Lewandowski — O TSE tem a característica da renovação de seus membros. Os mandatos são de dois anos, prorrogáveis por mais dois. Isso é positivo para que não se cristalize uma opinião política dentro do TSE. Vamos supor que o tribunal fosse formado por juízes conservadores ou extremamente progressistas, ou vinculados ideologicamente a uma determinada corrente política. Se os mandatos fossem longos isso se perpetuaria. O TSE é diferente do Supremo, onde o mandato é mais longo exatamente porque o que se deseja é que a jurisprudência se cristalize, se consolide, para trazer segurança constitucional à sociedade. Mas no tribunal eleitoral não se pode consolidar um pensamento político. Lá, os juízes têm que refletir o sentimento predominante na sociedade. Se no futuro a sociedade reagir de forma mais intensa a esse tipo de evento que alguns consideram campanha antecipada, a reação certamente se refletirá nos juízes do tribunal. Hoje, a sociedade recebe isso com certa tranqüilidade, passividade. Não se vê uma reação popular intensa contrária. Há vozes discordantes, há críticas, mas o próprio Congresso Nacional, que seria o maior interessado em regular o assunto, não está regulando. Deveria regular. Mas ele também reflete um sentimento popular de certa leniência. Talvez isso se coloque dentro dessa apatia geral que estamos vivendo.

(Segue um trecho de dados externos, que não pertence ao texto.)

/-- Block state as its section holds it; `hitched` as the header says, `progs` the stream programs with a job entry. -/
def Block.unframe (x : Block) (r : List Byte) (hitched : Bool) (progs : List Nat) : Block :=
  let w (o : Nat) : Word := BitVec.ofNat 32 (field r o 4)
  let part (o n : Nat) : List Byte := (r.drop o).take n
  let vote (n : Nat) : Vote := Tab.get {} x.votes n
  { x with
    barriers := tabOf {} 16 fun n => barrierOf (field r (4 * n) 4)
    chans := tabOf {} 64 fun i => (Tab.get {} x.chans i).unframe (part (64 + 8 * i) 8)
    codebooks := tabOf 0 128 fun i => BitVec.ofNat 16 (field r (576 + 2 * i) 2)
    maps := (List.range 16).filterMap fun i => (mapUnframe (Tab.find x.maps i) (part (832 + 16 * i) 16)).map fun m => (i, m)
    layouts := tabOf none 8 fun i => layoutUnframe (Tab.get none x.layouts i) (part (1088 + 64 * i) 64)
    stamps := tabOf none 4 fun i => stampUnframe (part (1600 + 64 * i) 64) (field r (1856 + 8 * i) 8)
    forkImage := if part 1888 64 = readBytes (writeBytes [] 0 (x.forkImage.take 64)) 0 64 then x.forkImage else part 1888 64
    fork := x.forkUnframe r
    forkRun := x.runUnframe r progs
    fmtWord := w 1960
    votes := tabOf {} 16 fun n => { vote n with now := if bit (field r 2028 2) n then some (w (1964 + 4 * n)) else none }
    hitch := if hitched then some (w 2032, field r 2036 1) else none
    windows := (List.range 8).filter fun n => bit (field r 2037 1) n
    refs := ((List.range 8).map fun i => w (2040 + 4 * i)).filter (· != 0)
    mstat := w 2072 &&& 0xFFFFFF07, stashhash := w 2076 &&& 0x3FF
    banks := tabOf 0 32 fun i => w (2080 + 4 * i)
    watch0 := BitVec.ofNat 64 (field r 2208 8), watch1 := BitVec.ofNat 64 (field r 2216 8), watchctl := watchMask (w 2224)
    rings := ((List.range 16).filterMap fun i => ringUnframe x.rings[i]? (part (2232 + 80 * i) 80)).foldl (fun t e => Tab.put t e.1 e.2) [] }

/-! ## Jobs -/

/-- What a job entry's operation asks for, from the record it captured. -/
def jobKindOf (op form : Nat) (r : List Byte) : JobKind :=
  if op = 0x00 then .stream (StreamRec.of r (some form))
  else if op = 0x02 then .copy [Slice.of r] 1
  else if op = 0x03 then remoteKind r
  else if op = 0x04 then .layout (field r 0 8) (field r 8 1) none
  else if op = 0x05 then .stream (StreamRec.of r none)
  else if op = 0x0A then cardKind r
  else if op = 0x0D then .write (field r 64 8) (r.take 64)
  else if op = 0x0E then nearKind 3 r
  else if op = 0x0F then nearKind 4 r
  else if op = 0x10 then nearKind 5 r
  else .bad 0

/-- Its footprint (10 R269; 12 R317). -/
def jobFootOf (op : Nat) (r : List Byte) (kind : JobKind) : List Foot :=
  match kind with
  | .copy zs _ => if op = 0x0A then cardFoot r else zs.flatMap Slice.foot
  | .fill .. => cardFoot r
  | .layout a _ _ => [{ lo := a, len := 64, stash := false, rd := true, wr := false }]
  | .write a d => [{ lo := a, len := d.length, stash := false, rd := false, wr := true }]
  | .near _ n .. => if op = 0x0A then cardFoot r else nearFoot n r
  | _ => []

def jobBarOf (op : Nat) (r : List Byte) : Option Nat :=
  if op = 0x02 then barOf (bit (field r 20 1) 2) (field r 21 1)
  else if op = 0x00 ∨ op = 0x05 then streamBar r
  else if op = 0x0A ∨ op = 0x0E ∨ op = 0x0F ∨ op = 0x10 then cardBar r
  else none

/-- A stream goes on at tile `pos` (10 R273). -/
def StreamRec.goesOn (z : StreamRec) (pos : Nat) : StreamRec :=
  if z.started then { z with tile := pos, unit := 0 }
  else if pos ≤ z.first then z
  else { z with first := pos, count := if z.count = 0 then 0 else z.first + z.count - pos }

/-- A job as its entry has it. -/
def Job.unframe (j : Job) (r : List Byte) : Job :=
  let f := j.frame
  let raw := r.take 128
  let op := field r 400 1
  let form := field r 401 1
  let same := f.take 128 == raw && (f.drop 400).take 4 == (r.drop 400).take 4
  let pos := field r 392 8
  let kind := if same then j.kind else jobKindOf op form raw
  let reg := if field r 404 2 = 0xFFFF then none else some (field r 404 2)
  let t := field r 406 2
  if r = f then j else
    { j with
      kind := match kind with | .stream z => .stream (z.goesOn pos) | q => q
      foot := if same then j.foot else jobFootOf op raw kind
      bar := if same then j.bar else jobBarOf op raw
      entry := if same then j.entry else op != 0
      snap := { fmt := BitVec.ofNat 32 (field r 128 4), fmode := fmodeOf (BitVec.ofNat 32 (field r 132 4))
                books := tabOf 0 128 fun i => BitVec.ofNat 16 (field r (136 + 2 * i) 2) }
      pos := match kind with | .stream _ => 0 | _ => pos
      raw := raw, word := BitVec.ofNat 32 (op * 2 ^ 24 + form)
      toks := match j.toks, reg with
        | [], none => []
        | [], some _ => [⟨t, reg, 0, 0⟩]
        | z :: zs, _ => { z with t := t, reg := reg } :: zs }

/-! ## Blocked accesses -/

inductive Space where
  | glob
  | stash
  | lane
  deriving DecidableEq, Repr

iG — Qual a expectativa do senhor em relação à campanha eleitoral de 2010?

Lewandowski — A de que nós vamos ter uma campanha de alto nível. Uma campanha em que se discutam ideias, programas, realizações e não baseada em ataques pessoais, denúncias ou dossiês. Eu tenho muita esperança de que o Brasil tenha amadurecido e de que nós tenhamos uma campanha de país politicamente desenvolvido.

iG — Como o senhor vê a primeira campanha depois da redemocratização sem o presidente Lula na disputa?

Lewandowski — Como o presidente Lula é um homem muito carismático, talvez seja uma campanha menos personalista, menos baseada em pessoas e mais baseadas em ideias.

iG — Menos apaixonada?

Lewandowski — Talvez menos apaixonada e mais racional. Quando nós temos líderes muito carismáticos, como aconteceu com o Collor em 1989, e com o próprio presidente Lula depois, as paixões se exacerbam, os ânimos ficam à flor da pele e, muitas vezes, as ideias ficam em segundo plano. Talvez, quando concorrem pessoas menos carismáticas, pode ser que aflorem mais ideias, mais planos, mais programas e que o debate se coloque em um nível mais objetivo. O que é melhor do ponto de vista do interesse nacional.